Of course, I'm also not ruling out the possibility they're shooting themselves
in the foot here and Meltwater users happily click through to read full
content in a large proportion of searches and (directly or indirectly) pay
licensing fees. I doubt the very public spat with Google News and paywall
erection strategy for the Times is working for News International
[http://www.ft.com/cms/s/0/85340078-e660-11df-95f9-00144feab4...](http://www.ft.com/cms/s/0/85340078-e660-11df-95f9-00144feab49a.html#axzz16VYvf5wv)
[http://blogs.telegraph.co.uk/technology/shanerichmond/100005...](http://blogs.telegraph.co.uk/technology/shanerichmond/100005961/times-
paywall-its-still-early-days-but-what-do-the-numbers-say/)

The UK courts have long supported copyright trolls who claim ownership of
widely-established facts like the football fixture list without there being
any wider ramifications for free dissemination of information, so I wouldn't
read too much into it.

------
ig1
I don't think it's unreasonable that headlines are copyrightable, certainly
newspaper editors put a lot of time and creative work into headline writing.

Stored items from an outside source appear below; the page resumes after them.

-- ==== Sys2Proof/Certificates/Slice0/Obligations.lean ====
section
/-!
DEFINITION. Sys2Proof/Certificates/Slice0/Obligations.lean: the statements about the model, for the provers.
-/
open Sys2Proof Sys2Proof.Machine

/-- A step runs the command at the front of the queue, with the queue's rest (the log's entry 1: the queue is the model's). On an
empty queue it runs a command that was held (entry 1), and with none of those one millisecond passes (entry 2, the model's
choice). -/
def Obligations.StepRunsTheFrontCommand : Prop :=
  (∀ (c : Instr) (rest : List Instr) (s : State), s.pending = c :: rest → step s = exec c { s with pending := rest }) ∧
  (∀ (c : Adm × Instr) (rest : List (Adm × Instr)) (s : State), s.pending = [] → s.released = c :: rest →
    step s = exec c.2 { s with released := rest }) ∧
  (∀ (s : State), s.pending = [] → s.released = [] → step s = .next (tick s))

/-- R304, R392, R401, R419, R468, R484: what the spec says of the device before its first start. Every other value of the reset
state is the model's (the log's entries 5 and 6), and nothing here rests on one. -/
def Obligations.WhatResetLeaves : Prop :=
  State.reset.pending = [] ∧ State.reset.island.pkg = 0 ∧ MemoryOk State.reset ∧
  (∀ w i f, State.reset.fld w i f = f.resetOf i) ∧
  State.reset.plp.writeThrough = true ∧ (∀ k, State.reset.plp.causes.contains k = true ↔ k = 1 ∨ k = 2) ∧
  State.reset.evr.last = 0 ∧ State.reset.fw.running = false ∧ State.reset.host.ctrls = [] ∧ State.reset.host.cmds = [] ∧
  (∀ k, ringOn State.reset k = false) ∧ ∀ x ∈ State.reset.therm.tiles, x.level = 0

/-- The buffer memory keeps its canonical form (the log's entry 7): strictly rising addresses, no byte listed that reads 0 anyway.
-/
def Obligations.EveryStepKeepsTheMemoryCanonical : Prop :=
  ∀ (s t : State), MemoryOk s → step s = .next t → MemoryOk t

/-- R1, R3, R350, R351, R352, R444, R461: every command completes, none reaches the queue, and none changes what the unit is. Of
the fuses, a security floor bit and a revoked key stay so. It rests on the log's entry 1, the model's own. -/
def Obligations.NoCommandReachesTheQueueOrTheIdentity : Prop :=
  ∀ (c : Instr) (s : State), Next c s fun t => t.pending = s.pending ∧
    t.ident = { s.ident with securityFloor := t.ident.securityFloor, keyRevoked := t.ident.keyRevoked } ∧
    (∀ k, k < 32 → s.ident.securityFloor.testBit k = true → t.ident.securityFloor.testBit k = true) ∧
    ∀ k, k < 4 → bitOf s.ident.keyRevoked k = true → bitOf t.ident.keyRevoked k = true

/-- R44, R46, R53, R69, R74, R88, R89, R94, R97, R100, R443, R476: when an admin command runs, and how a command ends. It rests on
the log's entries 3, 90, the model's own. -/
def Obligations.WhenACommandRunsAndEnds : Prop :=
  (∀ (k : AdminKind) (a : Adm) (i : Instr) (f : State → State) (s : State),
    (admWaits s a = false → runAdmin k a i f s = passTurn a s) ∧
    (admWaits s a = true → s.fw.activating = true → k ≠ .atOnce → runAdmin k a i f s = holdAdmin a i s) ∧
    (admWaits s a = true → (s.fw.activating = false ∨ k = .atOnce) → k.onPlane = true → admProvider s a = false →
      runAdmin k a i f s = passTurn a (admDone a .invalidOpcode 0 s)) ∧
    (admWaits s a = true → s.fw.activating = false → k.onPlane = true → admProvider s a = true →
      (s.prov.isSome = true ∨ (s.released ≠ [] ∧ s.cleared.contains a = false)) → runAdmin k a i f s = holdAdmin a i s) ∧
    (admWaits s a = true → s.fw.activating = false → admProvider s a = true → planeBusy s a = false → s.fw.flash.failed = true →
      runAdmin .registry a i f s = passTurn a (admDone a .internalError 0 s)) ∧
    (AdmRuns k a s → runAdmin k a i f s = passTurn a (if k = .registry then syncStores (f s) else f s)) ∧
    (s.cleared = [] → holdAdmin a i s = { s with heldAdmin := s.heldAdmin ++ [(a, i)] }) ∧
    (s.cleared.contains a = false → passTurn a s = s) ∧
    ((provEnd s).prov = none ∧ (provEnd s).released = s.released ++ s.heldAdmin ∧ (provEnd s).heldAdmin = [] ∧
      (provEnd s).cleared = s.cleared ++ s.heldAdmin.map (·.1))) ∧
  (∀ (id dw0 : Nat) (st : Status) (c : Cmd) (s : State), findCmd s id = some c → c.discard = false →
    (∀ x ∈ s.host.cmds, x.id ≠ id → x.phase ≠ .ended) →
    let e := { c with phase := .ended, status := st, dw0 := dw0, took := true }
    let s1 := updCmd id (fun c => { c with phase := .ended, status := st, dw0 := dw0, took := true }) s
    (mayPost s1 e = true →
      let u := finishCmd id st dw0 s
      findCmd u id = none ∧
      (c.cap.op ≠ .read ∨ st ≠ .success → ∃ dw head, Sent (.completion c.cntlid c.sqid c.cap.cid st dw head) u ∧
        (c.sqid = 0 → dw = dw0) ∧ (c.sqid ≠ 0 → dw % 2 ^ 31 = dw0 % 2 ^ 31)) ∧
      (c.cap.op = .read → st = .success → ∃ alone, Sent (.readData c.cntlid c.sqid c.cap.cid c.data alone) u ∧
        (alone = false → ∃ dw head, Sent (.completion c.cntlid c.sqid c.cap.cid st dw head) u) ∧
        (alone = true → ∃ q, findSq s c.cntlid c.sqid = some q ∧ q.transport = .tcp)) ∧
      (∀ x ∈ s.outs, x ∈ u.outs) ∧
      (∀ q, c.sqid ≠ 0 → findSq s c.cntlid c.sqid = some q → freezes q.mediaOnly st = true →
        ∃ r, findSq u c.cntlid c.sqid = some r ∧ r.frozen.isSome = true) ∧
      (∀ k, st ≠ .success → findCtrl s c.cntlid = some k → ∃ j, findCtrl u c.cntlid = some j ∧
        j.errorCount = k.errorCount + 1)) ∧
    (mayPost s1 e = false → finishCmd id st dw0 s = s1)) ∧
  (∀ (id dw0 : Nat) (st : Status) (c : Cmd) (s : State), findCmd s id = some c → c.discard = true →
    (∀ x ∈ s.host.cmds, x.phase ≠ .ended) → 
    finishCmd id st dw0 s = shutdownDone c.cntlid (dropCmd id (freeBuffers c.tile c.bufs s))) ∧
  (∀ (dw0 : Nat) (st : Status) (d : RunDesc) (s : State), s.board.running = some d → d.drop = false → ringOn s 1 = true →
    let u := admDone .ring st dw0 s
    u.board.running = none ∧ ∃ e : Bytes, Out.ringEntry 1 (ringOf s 1).tail e ∈ u.outs ∧ e.length = 32 ∧
      fieldAt e 0 2 = descField d.bytes 2 2 ∧ fieldAt e 2 1 = 0 ∧ fieldAt e 4 2 = st.field ∧ fieldAt e 8 4 = dw0 % 2 ^ 32)

/-- R14: reserved bits read 0, what is written there is ignored, and an offset that has no register reads 0 and ignores writes. -/
def Obligations.ReservedBitsAndOffsets : Prop :=
  (∀ (off w i : Nat) (r : Reg) (s : State), off % 4 = 0 → regAt s off = some (w, r, i, false) →
    Next (.counterLowRead off) s fun u => ∃ v, Sends [.regRead off v] s u ∧
      (∀ b, (∀ f ∈ r.flds, b < f.info.lo ∨ f.info.hi < b) → v.testBit b = false) ∧
      ∀ j, regAt s (off + 4) = some (w, r, j, true) →
        ∀ b, (∀ f ∈ r.flds, b + 32 < f.info.lo ∨ f.info.hi < b + 32) → (readValue u (off + 4)).testBit b = false) ∧
  (∀ (off w i : Nat) (r : Reg) (s : State), off % 4 = 0 → regAt s off = some (w, r, i, true) →
    (∀ l ∈ s.regs.latch, l.1 ≠ off) → ∀ b, (∀ f ∈ r.flds, b + 32 < f.info.lo ∨ f.info.hi < b + 32) →
      (readValue s off).testBit b = false) ∧
  (∀ (off w i v v' : Nat) (r : Reg) (s : State), off % 4 = 0 → off < 0x1000000 → regAt s off = some (w, r, i, false) →
    r.info.wide = false → (∀ f ∈ r.flds, ∀ b, f.info.lo ≤ b → b ≤ f.info.hi → v.testBit b = v'.testBit b) →
    Next (.registerWrite off v) s fun u => exec (.registerWrite off v') s = .next u) ∧
  (∀ (off w i v v' : Nat) (r : Reg) (s : State), off % 4 = 0 → off < 0x1000000 → regAt s off = some (w, r, i, true) →
    (∀ f ∈ r.flds, ∀ b, f.info.lo ≤ b + 32 → b + 32 ≤ f.info.hi → v.testBit b = v'.testBit b) →
    Next (.registerWrite off v) s fun u => exec (.registerWrite off v') s = .next u) ∧
  (∀ (w i v v' : Nat) (r : Reg) (s : State),
    (∀ f ∈ r.flds, ∀ b, f.info.lo ≤ b → b ≤ f.info.hi → v.testBit b = v'.testBit b) → writeReg w i r v s = writeReg w i r v' s) ∧
  (∀ (off v : Nat) (s : State), off % 4 = 0 → off < 0x1000000 → regAt s off = none →
    (Next (.counterLowRead off) s fun u => u = emit (.regRead off 0) s) ∧ Next (.registerWrite off v) s fun u => u = s)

For example the British tabloid The Sun is famous for it's headlines (notable
examples include "Freddie Star Ate My Hamster" and "It's the Sun wot won it").

Unlike patents, copyright doesn't block independent invention. If two people
come up with the same identical headline (for example the News Chronicle's
famous "Hitler Dead") then it's not a copyright infringement.

In my personal opinion it's perfectly reasonable for a news website to ask
people not to reproduce their headlines (or link to their stories). Sure it's
not good for news aggregators, but the aggregators don't have any inherent
right to make money off other people's content.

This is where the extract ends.